**REQUIRED WORK:** At the line containing "cases h2 : prefixFree T with", begin retyping, and continue word for word until the records below run out.
____
theorem lzwDecode_nil (cfg : Config) : lzwDecode cfg [] = .ok ({ out := [] }, Hidden.init) := rfl

theorem lzwDecode_of_parse_error {F : List Byte} {e : Raise} (cfg : Config) (h0 : F.length ≠ 0)
    (hp : lzwParse F = .error e) : lzwDecode cfg F = .error e := by
  unfold lzwDecode
  rw [if_neg h0, hp]

/-- R188: the errors of LZW_DECODE, and what it hands over. -/
theorem lzwDecode_cases (cfg : Config) (F : List Byte) :
    (∃ r h, lzwDecode cfg F = .ok (r, h) ∧ r.out.length ≤ cfg.outCap ∧ widthOk r.lzwWidth = true ∧ r.lzwCount < 2 ^ 32 ∧
      r.hufSymbols = 0 ∧ r.hufBitlen = 0 ∧ r.hufPad = 0) ∨
    (∃ d, (d = .lzwHdrShort ∨ d = .lzwBadWidth ∨ d = .lzwLenMismatch) ∧ lzwDecode cfg F = .error (Raise.malformed d 0)) ∨
    (∃ j, j < 2 ^ 32 ∧ lzwDecode cfg F = .error (Raise.malformed .lzwBadCode j)) ∨
    lzwDecode cfg F = .error (Raise.capacity .capOut) := by
  by_cases h0 : F.length = 0
  · rw [List.length_eq_zero_iff.mp h0]
    exact .inl ⟨{ out := [] }, Hidden.init, lzwDecode_nil cfg, Nat.zero_le _, rfl, by norm_num, rfl, rfl, rfl⟩
  · rcases lzwParse_cases F with ⟨d, hd, hp⟩ | ⟨_, hw, _, hp⟩
    · exact .inr (.inl ⟨d, hd, lzwDecode_of_parse_error cfg h0 hp⟩)
    · have hn := be32Read_lt F 1
      have hgood := lzwDecLoop_good (cfg := cfg)
        (codesOf (byteAt F 0) (be32Read F 1) (unpack (F.drop 5) (be32Read F 1 * byteAt F 0))) (i := 0)
        (d := LzwDec.init) (Nat.zero_le _)
      rcases lzwDecode_of_parse cfg h0 hp with ⟨e, hl, h⟩ | ⟨d, hid, hl, h⟩
      · rcases hgood.2 e hl with rfl | ⟨j, _, hj, rfl⟩
        · exact .inr (.inr (.inr h))
        · rw [codesOf_length] at hj
          exact .inr (.inr (.inl ⟨j, by omega, h⟩))
      · exact .inl ⟨_, hid, h, hgood.1 d hl, widthOk_of_legal hw, hn, rfl, rfl, rfl⟩

/-- How the entry loop ends: an error is one of two, and the entries are counted. -/
theorem parseEntries_good (F : List Byte) (c : Nat) :
    ∀ p, (∀ T q, parseEntries F c p = .ok (T, q) → T.length = c) ∧
      (∀ r, parseEntries F c p = .error r →
        r = Raise.malformed .hufHdrShort 0 ∨ r = Raise.malformed .hufBadLength 0) := by
  induction c with
  | zero =>
    intro p
    refine ⟨fun T q h => ?_, fun r h => by cases h⟩
    cases h
    rfl
  | succ c ih =>
    intro p
    rw [parseEntries]
    by_cases h1 : F.length < p + 2
    · rw [if_pos h1]
      exact ⟨fun T q h => by simp at h, fun r h => .inl (by simpa using h.symm)⟩
    · rw [if_neg h1]
      by_cases h2 : byteAt F (p + 1) = 0
      · simp only [h2, if_true]
        exact ⟨fun T q h => by simp at h, fun r h => .inr (by simpa using h.symm)⟩
      · simp only [h2, if_false]
        by_cases h3 : F.length < p + 2 + ceilDiv (byteAt F (p + 1)) 8
        · rw [if_pos h3]
          exact ⟨fun T q h => by simp at h, fun r h => .inl (by simpa using h.symm)⟩
        · rw [if_neg h3]
          have := ih (p + 2 + ceilDiv (byteAt F (p + 1)) 8)
          cases hp : parseEntries F c (p + 2 + ceilDiv (byteAt F (p + 1)) 8) with
          | error e => exact ⟨fun T q h => by simp at h, fun r h => this.2 r (by simpa [hp] using h)⟩
          | ok x =>
            obtain ⟨t, r⟩ := x
            refine ⟨fun T q h => ?_, fun r h => by simp at h⟩
            simp only [Except.ok.injEq, Prod.mk.injEq] at h
            rw [← h.1, List.length_cons, this.1 t r hp]

/-- R288: how the table parse ends. -/
theorem parseTable_cases (F : List Byte) :
    (∃ d, (d = .hufHdrShort ∨ d = .hufBadCount ∨ d = .hufBadLength) ∧ parseTable F = .error (Raise.malformed d 0)) ∨
    (2 ≤ F.length ∧ be16Read F 0 ≤ 256 ∧ ∃ T p, parseEntries F (be16Read F 0) 2 = .ok (T, p) ∧
      T.length = be16Read F 0 ∧ parseTable F = .ok (be16Read F 0, T, p)) := by
  unfold parseTable
  by_cases h1 : F.length < 2
  · exact .inl ⟨_, .inl rfl, if_pos h1⟩
  · rw [if_neg h1]
    by_cases h2 : 256 < be16Read F 0
    · exact .inl ⟨_, .inr (.inl rfl), by simp [h2]⟩
    · simp only [h2, if_false]
      have := parseEntries_good F (be16Read F 0) 2
      cases hp : parseEntries F (be16Read F 0) 2 with
      | error e =>
        rcases this.2 e hp with rfl | rfl
        · exact .inl ⟨_, .inl rfl, rfl⟩
        · exact .inl ⟨_, .inr (.inr rfl), rfl⟩
      | ok x => exact .inr ⟨by omega, by omega, x.1, x.2, rfl, this.1 x.1 x.2 hp, rfl⟩

/-- R259: how the trailer parse ends. -/
theorem parseTrailer_cases (F : List Byte) (p : Nat) :
    (∃ d, (d = .hufHdrShort ∨ d = .hufPadMismatch ∨ d = .hufLenMismatch) ∧
      parseTrailer F p = .error (Raise.malformed d 0)) ∨
    (p + 5 ≤ F.length ∧ byteAt F (p + 4) = padLen (be32Read F p) ∧ F.length - (p + 5) = ceilDiv (be32Read F p) 8 ∧
      parseTrailer F p = .ok (be32Read F p, padLen (be32Read F p))) := by
  unfold parseTrailer
  by_cases h1 : F.length < p + 5
  · exact .inl ⟨_, .inl rfl, if_pos h1⟩
  · rw [if_neg h1]
    by_cases h2 : byteAt F (p + 4) = padLen (be32Read F p)
    · by_cases h3 : F.length - (p + 5) = ceilDiv (be32Read F p) 8
      · exact .inr ⟨by omega, h2, h3, by simp [h2, h3]⟩
      · exact .inl ⟨_, .inr (.inr rfl), by simp [h2, h3]⟩
    · exact .inl ⟨_, .inr (.inl rfl), by simp [h2]⟩

theorem parseTrailer_ok {F : List Byte} {p b pad : Nat} (h : parseTrailer F p = .ok (b, pad)) :
    b < 2 ^ 32 ∧ pad = padLen b := by
  rcases parseTrailer_cases F p with ⟨d, _, h'⟩ | ⟨_, _, _, h'⟩
  · rw [h'] at h
    exact absurd h (by simp)
  · rw [h'] at h
    obtain ⟨rfl, rfl⟩ := Prod.mk.inj (Except.ok.inj h)
    exact ⟨be32Read_lt F p, rfl⟩

/-- R260: how a turn of the scan ends. -/
theorem hufScanStep_cases (cap : Nat) (T : List Entry) (j : Nat) (b : Bool) (d : HufScan) :
    ((T.find? fun e => e.2 == d.acc ++ [b]) = none ∧ hufScanStep cap T j b d = .ok { d with acc := d.acc ++ [b] }) ∨
    (∃ e, (T.find? fun e => e.2 == d.acc ++ [b]) = some e ∧ cap < d.out.length + 1 ∧
      hufScanStep cap T j b d = .error (Raise.capacity .capOut)) ∨
    (∃ e, (T.find? fun e => e.2 == d.acc ++ [b]) = some e ∧ d.out.length + 1 ≤ cap ∧
      hufScanStep cap T j b d = .ok { acc := [], start := j + 1, out := d.out ++ [e.1] }) := by
  unfold hufScanStep
  cases h : T.find? fun e => e.2 == d.acc ++ [b] with
  | none => exact .inl ⟨rfl, rfl⟩
  | some e =>
    by_cases hc : cap < d.out.length + 1
    · exact .inr (.inl ⟨e, rfl, hc, if_pos hc⟩)
    · exact .inr (.inr ⟨e, rfl, by omega, if_neg hc⟩)

/-- How the scan ends: its output fits, its start is a payload index, and an error is one. -/
theorem hufScanLoop_good {cap : Nat} {T : List Entry} (bits : List Bool) :
    ∀ {j : Nat} {d : HufScan}, d.out.length ≤ cap → d.start ≤ j →
      (∀ e, hufScanLoop cap T j bits d = .ok e → e.out.length ≤ cap ∧ e.start ≤ j + bits.length) ∧
      (∀ r, hufScanLoop cap T j bits d = .error r → r = Raise.capacity .capOut) := by
  induction bits with
  | nil =>
    intro j d h hs
    refine ⟨fun e he => ?_, fun r hr => by cases hr⟩
    cases he
    exact ⟨h, hs⟩
  | cons b bs ih =>
    intro j d h hs
    rw [hufScanLoop]
    rcases hufScanStep_cases cap T j b d with ⟨_, h1⟩ | ⟨e, _, _, h1⟩ | ⟨e, _, hcap, h1⟩
    · rw [h1]
      have := ih (j := j + 1) (d := { d with acc := d.acc ++ [b] }) h (by simp only; omega)
      simp only [List.length_cons]
      refine ⟨fun e he => ?_, this.2⟩
      have := this.1 e he
      omega
    · rw [h1]
      exact ⟨fun e he => by simp at he, fun r hr => by simpa using hr.symm⟩
    · rw [h1]
      have := ih (j := j + 1) (d := { acc := [], start := j + 1, out := d.out ++ [e.1] }) (by simpa using hcap) (le_refl _)
      simp only [List.length_cons]
      refine ⟨fun e he => ?_, this.2⟩
      have := this.1 e he
      omega

theorem hufDecode_nil (cfg : Config) : hufDecode cfg [] = .ok ({ out := [] }, Hidden.init) := rfl

theorem hufDecode_of_table_error {F : List Byte} {e : Raise} (cfg : Config) (h0 : F.length ≠ 0)
    (hp : parseTable F = .error e) : hufDecode cfg F = .error e := by
  unfold hufDecode
  rw [if_neg h0, hp]

theorem hufDecode_of_table {F : List Byte} {c p : Nat} {T : List Entry} (cfg : Config) (h0 : F.length ≠ 0)
    (hp : parseTable F = .ok (c, T, p)) : hufDecode cfg F = hufDecodeBody cfg.outCap F c T p := by
  unfold hufDecode
  rw [if_neg h0, hp]

/-- R256: HUF_DECODE behind its table parse, check by check. -/
theorem hufDecodeBody_cases (cap : Nat) (F : List Byte) (c : Nat) (T : List Entry) (p : Nat) :
    (uniqueSymbols T = false ∧ hufDecodeBody cap F c T p = .error (Raise.malformed .hufDupSymbol 0)) ∨
    (uniqueSymbols T = true ∧ prefixFree T = false ∧
      hufDecodeBody cap F c T p = .error (Raise.malformed .hufNotPrefixFree 0)) ∨
    (uniqueSymbols T = true ∧ prefixFree T = true ∧
      ((∃ e, parseTrailer F p = .error e ∧ hufDecodeBody cap F c T p = .error e) ∨
       (∃ b pad e, parseTrailer F p = .ok (b, pad) ∧ hufScan cap T (unpack (F.drop (p + 5)) b) = .error e ∧
         hufDecodeBody cap F c T p = .error e) ∨
       (∃ b pad d hid, parseTrailer F p = .ok (b, pad) ∧ hufScan cap T (unpack (F.drop (p + 5)) b) = .ok d ∧
         hufDecodeBody cap F c T p =
           .ok ({ out := d.out, hufSymbols := c, hufBitlen := b, hufPad := pad }, hid)))) := by
  unfold hufDecodeBody
  cases h1 : uniqueSymbols T with
  | false => exact .inl ⟨rfl, rfl⟩
  | true =>
    cases h2 : prefixFree T with
    | false => exact .inr (.inl ⟨rfl, rfl, rfl⟩)
    | true =>
      refine .inr (.inr ⟨rfl, rfl, ?_⟩)
      cases ht : parseTrailer F p with
      | error e => exact .inl ⟨e, rfl, rfl⟩
      | ok x =>
        obtain ⟨b, pad⟩ := x
        cases hs : hufScan cap T (unpack (F.drop (p + 5)) b) with
        | error e => exact .inr (.inl ⟨b, pad, e, rfl, hs, by simp [hs]⟩)
        | ok d => exact .inr (.inr ⟨b, pad, d, _, rfl, hs, by simp [hs]; rfl⟩)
____
**EXPECTED ANSWER:**
    cases h2 : prefixFree T with
    | false => exact .inr (.inl ⟨rfl, rfl, rfl⟩)
    | true =>
      refine .inr (.inr ⟨rfl, rfl, ?_⟩)
      cases ht : parseTrailer F p with
      | error e => exact .inl ⟨e, rfl, rfl⟩
      | ok x =>
        obtain ⟨b, pad⟩ := x
        cases hs : hufScan cap T (unpack (F.drop (p + 5)) b) with
        | error e => exact .inr (.inl ⟨b, pad, e, rfl, hs, by simp [hs]⟩)
        | ok d => exact .inr (.inr ⟨b, pad, d, _, rfl, hs, by simp [hs]; rfl⟩)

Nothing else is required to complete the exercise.